Совершенно, в общем, не то, что ожидается от добавления приставки «термо-», которая воспринимается как своеобразный синоним «супер-», как совершение качественного скачка и выход на новый уровень. Как-то так сложилось, что в представлении среднего человека разница между ядерным и термоядерным примерно как между ангелом и архангелом — и то, и другое сверхъестественно, но второе явно круче.

Дело, разумеется, в бомбах. Именно бомбы были ключевым элементом рекламной кампании ядерных реакций деления, и синтеза, именно эта кампания привела к тому, что как писал живой классик, «общество в т.н. "развитых странах" воспринимает А–бомбу не как оружие (сопоставимое по разрушительной силе с другими средствами ведения войны), а как всесокрушающий божественный гнев, который не измеряется в цифрах*».
(* В числах, конечно, но редактора у живого классика не было, что уж там).

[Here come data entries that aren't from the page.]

/-- What slot e mod 6,144 of its lane sends in the row. -/
def slotOut (tribs : List (Nat × List W64)) (lane : Nat) (s : State) (e : Nat × BitVec 32) : SlotOut :=
  let slot := e.1 % 6144
  let a := half s.fab.read lane slot
  let plain := constWord e.2 (s.lane lane).testWord
  match tribs.find? (fun t => (memberOf (tRanges t.2) slot).isSome) with
  | none =>
    if eLeg e.2 then { slot := slot, word := a.1, pick := .plain, bad := !a.2, leg := true, trib := none }
    else { slot := slot, word := plain, pick := .plain, bad := false, leg := false, trib := none }
  | some t =>
    let x := s.sel t.1
    let h := heldWord lane slot s
    if tProt t.2 then
      let r := pickProtected x.sel (tNoSubst t.2) (x.st == .lo) x.expired a (half s.fab.read lane (6144 + slot)) h
      { slot := slot, word := r.1, pick := r.2, bad := r.2.bad, leg := true, trib := some t.1 }
    else if eLeg e.2 then
      let r := pickPlain x.expired a h
      { slot := slot, word := r.1, pick := r.2, bad := r.2.bad, leg := true, trib := some t.1 }
    else { slot := slot, word := plain, pick := .plain, bad := false, leg := false, trib := some t.1 }

/-- Every listed slot of a lane in the row being read out. -/
def laneOut (pg : Page) (lane : Nat) (s : State) : List SlotOut :=
  let tribs := laneTribs pg lane
  (pg.entries.filter (fun e => e.1 / 6144 == lane)).map (slotOut tribs lane s)

/-! ## Counts of a tributary (Table 5.9) -/

/-- Count i raised by n. -/
def Sel.count (x : Sel) (i n : Nat) : Sel :=
  { x with counts := x.counts.mapIdx (fun j v => if j = i then sat (2 ^ 32 - 1) (v + n) else v) }

/-- Tributary counts run: in SOLO, ACTIVE, WARMING and WARM, not while TAKING (R425). -/
def State.countsTribs (s : State) : Bool := s.fab.running && s.twin.role != .taking

/-- A selector whose counts stand still where they do not run. -/
def Sel.counted (on : Bool) (before x : Sel) : Sel := if on then x else { x with counts := before.counts }

/-- The row's words of one tributary: its counts, and the hold timer (R126, R139). `now` is the row read out. -/
def Sel.row (x : Sel) (hold now : Nat) (ps : List Pick) : Sel :=
  let held := ps.contains .held
  let ones := ps.contains .ones
  let x := ((((x.count 0 (b2n (ps.contains .substB))).count 1 (b2n (ps.contains .substA))).count 2 (b2n held)).count 3
    (b2n ones))
  if held || ones then { x with idle := false, holdDue := some ((x.holdDue).getD (now + hold)) }
  else { x with idle := true }

/-- One tributary after the readout of its lane (Table 16.4: TRIB_SUBST, TRIB_HELD). -/
def tribRow (out : List SlotOut) (t : Nat × List W64) (s : State) : State :=
  let ps := (out.filter (fun o => o.trib == some t.1)).map (·.pick)
  let s := s.modSel t.1 (fun x => (x.row (tHoldRows t.2) s.time.rows ps).counted s.countsTribs x)
  if !s.countsTribs then s else
  let s := countEvent 0x20 t.1 (b2n (ps.contains .substA || ps.contains .substB)) s
  countEvent 0x21 t.1 (b2n (ps.contains .held)) s

/-- The words of one lane replaced. -/
def setLaneWords (lane : Nat) (out : List SlotOut) (m : KMap (BitVec 32)) : KMap (BitVec 32) :=
  out.foldl (fun m o => kset 0 m (entryIndex lane o.slot) o.word) (m.filter (fun e => e.1 / 6144 != lane))

/-- The readout of one lane in service (R123 to R127, R139, R439). -/
def readoutLane (lane : Nat) (s : State) : State :=
  let pg := readoutPage s
  let out := laneOut pg lane s
  let bads := (out.filter (·.bad)).map (fun o => o.slot / 256)
  let s := (laneTribs pg lane).foldl (fun s t => tribRow out t s) s
  let s := if s.sendsRows || s.twin.role == .taking then
      let good := (out.filter (fun o => o.leg && !o.bad)).length
      s.modLane lane (fun l => { l with bwTx := l.bwTx + 32 * good })
    else s
  { s with fab.words := setLaneWords lane out s.fab.words,
           fab.badBarge := s.fab.badBarge.filter (fun b => b.1 != lane) ++ bads.eraseDups.map (fun b => (lane, b)),
           fab.sentLanes := if s.fab.sentLanes.contains lane then s.fab.sentLanes else lane :: s.fab.sentLanes }

/-- Copy validity of one protected tributary in the row read out (R129). -/
def copiesRow (t : Nat × List W64) (s : State) : State :=
  let ms := tMembers t.2
  let l := tLane t.2
  s.modSel t.1 (fun y =>
    let x := y.rowValid (ms.all (fun m => (half s.fab.read l m).2)) (ms.all (fun m => (half s.fab.read l (6144 + m)).2))
    ((x.count 5 (b2n x.sfA)).count 6 (b2n x.sfB)).counted s.countsTribs x)

/-- The protected tributaries of a page. -/
def Page.protectedTribs (p : Page) : List (Nat × List W64) :=
  (p.tribList.map (fun t => (t, p.tribRec t))).filter (fun t => tProt t.2)

/-- Lanes in service, in order. -/
def State.serviceLanes (s : State) : List Nat :=
  s.lanes.filterMap (fun e => if e.2.bring = .inService then some e.1 else none)

/-- The row read out at the row tick (R123 to R128). A tributary whose lane is out of service carries nothing. -/
def readout (s : State) : State :=
  let pg := readoutPage s
  let s := pg.protectedTribs.foldl (fun s t => copiesRow t s) s
  let s := s.serviceLanes.foldl (fun s l => readoutLane l s) s
  { s with sels := kmap {} (fun t x =>
      if x.holdDue.isSome && !(s.inService (tLane (pg.tribRec t)) && pg.tribList.contains t) then { x with idle := true }
      else x) s.sels }

/-- Hold timers at the tick after a row without a held or an inserted word (R126, R201). -/
def holdTick (s : State) : State :=
  { s with sels := kmap {} (fun _ x =>
      if x.holdDue.isSome && x.idle then
        { x with holdDue := none, idle := false, expired := false,
                 expChanged := if x.expired then some false else x.expChanged }
      else x) s.sels }

/-- EV_HOLD_EXPIRED and EV_HOLD_ENDED (R202). -/
def holdEvents (s : State) : State :=
  let on := (s.sels.filter (fun e => e.2.expChanged == some true)).map (·.1)
  let off := (s.sels.filter (fun e => e.2.expChanged == some false)).map (·.1)
  let s := raiseSummary 0x0202 off 0 0 (raiseSummary 0x0201 on 0 0 s)
  { s with sels := kmap {} (fun _ x => { x with expChanged := none }) s.sels }

/-! ## Selectors (Tables 5.2 and 5.3) -/

/-- Selector state code (Table 5.8). -/
def SelState.code : SelState → Nat
  | .nrA => 0 | .nrB => 1 | .lo => 2 | .fs => 3 | .sfB => 4 | .sfA => 5 | .sdB => 6 | .sdA => 7 | .msB => 8 | .msA => 9
  | .wtr => 10 | .notProt => 15

/-- Selector state of a code. -/
def SelState.ofCode (n : Nat) : SelState :=
  match n with
  | 0 => .nrA | 1 => .nrB | 2 => .lo | 3 => .fs | 4 => .sfB | 5 => .sfA | 6 => .sdB | 7 => .sdA | 8 => .msB | 9 => .msA
  | 10 => .wtr | _ => .notProt

/-- Copy that a state selects: true = B. -/
def SelState.copyB : SelState → Bool
  | .nrB | .fs | .sfA | .sdA | .msB | .wtr => true
  | _ => false

/-- The highest request of priority 1 to 6 (Table 5.2). -/
def Sel.strong (x : Sel) (sdSw : Bool) : Option SelState :=
  if x.lo then some .lo
  else if x.sfB then some .sfB
  else if x.fs then some .fs
  else if x.sfA then some .sfA
  else if x.sdB && sdSw then some .sdB
  else if x.sdA && sdSw then some .sdA
  else none

/-- The highest request of priority 1 to 7. -/
def Sel.top (x : Sel) (sdSw : Bool) : Option SelState :=
  match x.strong sdSw with
  | some r => some r
  | none => x.ms.map (fun b => if b then .msB else .msA)

/-- A selector in a state, with the copy that it selects. -/
def Sel.goTo (x : Sel) (st : SelState) : Sel := { x with st := st, sel := st.copyB, wtrDue := none }

/-- WTR entered: the timer starts at its full length. -/
def Sel.startWtr (x : Sel) (wtr now : Nat) : Sel := { x.goTo .wtr with wtrDue := some (now + wtr) }

/-- Table 5.3 at a row tick, with no request above WTR. -/
def Sel.rest (x : Sel) (rev : Bool) (wtr now : Nat) : Sel :=
  match x.st with
  | .sfA | .sdA => if rev then x.startWtr wtr now else x.goTo .nrB
  | .fs | .msB => if rev then x.goTo .nrA else x.goTo .nrB
  | .lo | .sfB | .sdB | .msA => x.goTo .nrA
  | .nrB => if rev then x.startWtr wtr now else x
  | .wtr => if x.wtrHit then x.goTo .nrA else x
  | .nrA | .notProt => x

/-- Table 5.3 at a row tick. -/
def Sel.decideSel (x : Sel) (ws : List W64) (now : Nat) : Sel :=
  match x.top (tSdSw ws) with
  | some r => x.goTo r
  | none => x.rest (tRev ws) (tWtrRows ws) now

/-- LO, FS and CLEAR of a PROT_CMD; an MS is judged later (R133, R134). -/
def Sel.command (x : Sel) (req : Nat) : Sel :=
  match req with
  | 0 =>
    let y : Sel := { x with lo := false, fs := false, ms := none }
    if y.st = .wtr then y.goTo .nrA else y
  | 1 => { x with lo := true }
  | 2 => { x with fs := true }
  | _ => x

/-- The frame that holds a row to come, in the numbering in force (R48, Table 12.2 WTR_DUE). -/
def State.frameOf (s : State) (due : Nat) : Nat := s.time.frame + (s.time.row + (due - s.time.rows)) / 250

/-- The selector record of Table 12.2; `frameOf` gives the frame that holds the due row of the WTR timer. -/
def Sel.record (x : Sel) (frameOf : Nat → Nat) : W64 :=
  pack [(3, 0, x.st.code), (4, 4, b2n x.sel), (5, 5, b2n x.lo), (6, 6, b2n x.fs), (7, 7, b2n x.ms.isSome),
        (8, 8, b2n (x.ms == some true)), (63, 16, (x.wtrDue.map frameOf).getD 0)]

/-- The tributary and the request of a PROT_CMD. -/
def protTrib (r : Run) : Nat := fld (r.cmd.p 0) 16 0
def protReq (r : Run) : Nat := fld (r.cmd.p 0) 19 17

/-- Tributary t is protected in the generation that governs the readout row. -/
def isProtected (t : Nat) (s : State) : Bool := tProt ((readoutPage s).tribRec t) && tCount ((readoutPage s).tribRec t) != 0

/-- The PROT_CMDs that take effect at this tick, scheduled ones first (R134, R138). -/
def protDue (s : State) : List Run :=
  let cs := s.progOf 0x0401
  cs.filter (fun r => r.at_ != 0 && r.at_ == s.time.frame && s.time.row == 0) ++ cs.filter (fun r => r.at_ == 0)

/-- Conditions at the tick: the lanes of both copies (R129, R130). -/
def condTrib (t : Nat × List W64) (s : State) : State :=
  let a := s.lane (tALane t.2)
  let b := s.lane (tBLane t.2)
  s.modSel t.1 (fun x => x.conditions a.sfTrigger b.sfTrigger a.deg b.deg)

/-- An MS accepted or refused against the requests present (R133). -/
def judgeMs (refused : List Key) (r : Run) (s : State) : List Key × State :=
  let t := protTrib r
  if ((s.sel t).strong (tSdSw ((readoutPage s).tribRec t))).isSome then (r.key :: refused, s)
  else (refused, s.modSel t (fun x => { x with ms := some (protReq r == 3) }))

/-- An MS in force is cancelled when a request of priority 1 to 6 is present. -/
def cancelMs (t : Nat × List W64) (s : State) : State :=
  let x := s.sel t.1
  if x.ms.isSome && (x.strong (tSdSw t.2)).isSome then
    raise 0x0402 [w64 t.1] (s.modSel t.1 (fun x => { x with ms := none }))
  else s

/-- A change of SEL counted and stamped (Table 5.8, Table 5.9). -/
def switched (before : State) (t : Nat) (s : State) : State :=
  if (before.sel t).sel = (s.sel t).sel then s
  else s.modSel t (fun x => { (x.count 4 1).counted s.countsTribs x with lastSwitch := s.time.frame })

И вот термоядерная бомба-то действительно оказалась новым оглушительно умалчиваемым словом холодной войны, действительно заслужила приставку «супер-», и действительно по мощности может превосходить ядерную на порядки. Но не потому, что в её основе какое-то принципиально более калорийное топливо, а по сугубо инженерным причинам.

Термоядерное топливо как минимум умеет лежать спокойно. Его можно просто напихать в бомбу много (и ещё два раза по столько), и её принципиальная схема останется той же. Ядерное топливо спокойно лежать не умеет, оно спонтанно делится. Если попытаться просто напихать его много, то окажется, что вы приближаетесь к критической массе, и вместо хорошей бомбы у вас начинает получаться отвратительный самоуничтожающийся реактор. Вы, чертыхнувшись, разложите куски топлива подальше друг от друга — и окажется, что вам теперь нечем с достаточной скоростью их сблизить, чтобы бомба не успела стать реактором, химическая взрывчатка не справляется. После этого вы посмотрите на стоимость этого топлива и пойдёте заниматься термоядом.

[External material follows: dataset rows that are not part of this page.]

/-- A REALIGN that fixes N and the gap (R278). -/
def fixRealign (r : Run) (n gap : Nat) (mode1 : Bool) (s : State) : State :=
  let k := r.at_ - 1
  if realignConflict (some r.key) k n s then finish r stScheduleConflict [] s
  else reportStart k (later r { s with time.realigns := s.time.realigns ++
    [{ k := k, n := n, gap := gap, mode1 := mode1, key := some r.key }] })

/-- DESIGN CHOICE (log entry 118): MODE 1 with a qualified time reference of which no measurement is held yet completes with
ST_REF_REFUSED, since R278 takes the latest one. -/
def execRealign (s : State) : Res := onEngine 0x060C (fun r s =>
  let w := r.cmd.p 0
  let n := fld (r.cmd.p 1) 47 0
  let gap := fld (r.cmd.p 2) 26 0
  let ref := fld w 5 1
  if !sizeOk r || fld w 63 6 != 0 || fld (r.cmd.p 1) 63 48 != 0 || fld (r.cmd.p 2) 63 27 != 0 ||
      decide (124999999 < gap) ||
      (if bit w 0 then n != 0 || gap != 0 || !(decide (ref < 25) || ref == 31) else n == 0 || ref != 0) then invalid r s
  else if bit w 0 then
    match namedRef ref s with
    | some _ =>
      let x := anchorTo r.at_ s
      if s.time.offValid then fixRealign r x.1 x.2 true s else finish r stRefRefused [] s
    | none => finish r stRefRefused [] s
  else fixRealign r n gap false s) s

/-- A re-alignment withdrawn (R50, R398). -/
def withdrawRealign (status : Nat) (x : Realign) (s : State) : State :=
  let s := { s with time.realigns := s.time.realigns.filter (fun y => decide (y ≠ x)) }
  let s := match x.key with
    | some k => finishKey k status [] s
    | none => s
  raise 0x060C [pack [(47, 0, x.k)], pack [(47, 0, x.n)]] s

/-- The checks at the end of frame K − 1 (R50, R398): a COMMIT registered, and no standing frame that it skips. -/
def realignChecks (s : State) : State :=
  (s.realignsAt s.nextFrame).foldl (fun s x =>
    if !((s.realignsAt s.nextFrame).contains x) then s
    else if realignConflict x.key x.k x.n s then withdrawRealign stScheduleConflict x s
    else if s.flight.commits.contains x.k then s
    else withdrawRealign stWithdrawn x s) s

/-- Gateway: COMMIT at the end of frame K − 2 when every reachable member, itself included, has started the REALIGN and reported its
start (R398; log entry 23). -/
def commitRealigns (s : State) : State :=
  let others := s.reachables.filter (fun a => a != s.flight.addr)
  (s.realignsAt (s.nextFrame + 1)).foldl (fun s x =>
    if s.isGateway && !s.flight.commits.contains x.k && others.all (fun a => s.flight.starts.contains (a, x.k)) then
      let s := { s with flight.commits := s.flight.commits ++ [x.k],
                        flight.starts := s.flight.starts.filter (fun e => decide (e.2 ≠ x.k)) }
      if others.isEmpty then s else towSendAll 0x5 [pack [(47, 0, x.k)]] s
    else s) s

Демонизация термоядерной бомбы в чем-то очень перекликается с демонизацией сетевого фастфуда. Не сказать, чтобы в этих достижениях прогресса было как-то невероятно много калорий на единицу массы — просто и то, и другое оказалось слишком удобным и практичным для производства и потребления в гигантских количествах.

(И может внезапно обнаружиться в любой точке земного шара).
Одно дело — калорийность топлива в идеальном случае, и совсем другое — калорийность практически применимой бомбы. Это справедливо даже для химической взрывчатки (и приводит к тому, что в ста граммах майонеза энергии больше, чем в динамитной шашке, скоро Новый год, берегите себя), и уж тем более — для такой сложной штуки, как термоядерный заряд.

Тэд Тейлор считал, что больше 6 килотонн ТНТ-эквивалента на килограмм веса заряда не выжать никак, и опровержений тому, как видно, не поступало. Реальные бомбы скорее значительно тяжелее (что логично, им нужно не только уничтожать чужие армии, но и не быть уничтоженными армией своей).

Не так давно в Journal of Cold War Studies (sic!) появились смутные намеки на 15 кт/кг в конструкции Ripple, но в реальных испытаниях сенсации, увы, не наблюдалось.

6 кт/кг = 2.5*10⁹ кДж / 100 г, и это опять можно перевести в километры земной силы тяжести. Предел Тейлора — около 17 а.е.

Энергия взрыва хорошей бомбы соответствует энергии падения откуда-то из района Юпитера и Сатурна.
А теперь предел Тейлора — шесть килотонн ТНТ, они же 2.5*10¹³ Дж, на килограмм —можно пересчитать в скорость. E = mv²/2. Обойдётся без релятивистских поправок. К счастью. Увы.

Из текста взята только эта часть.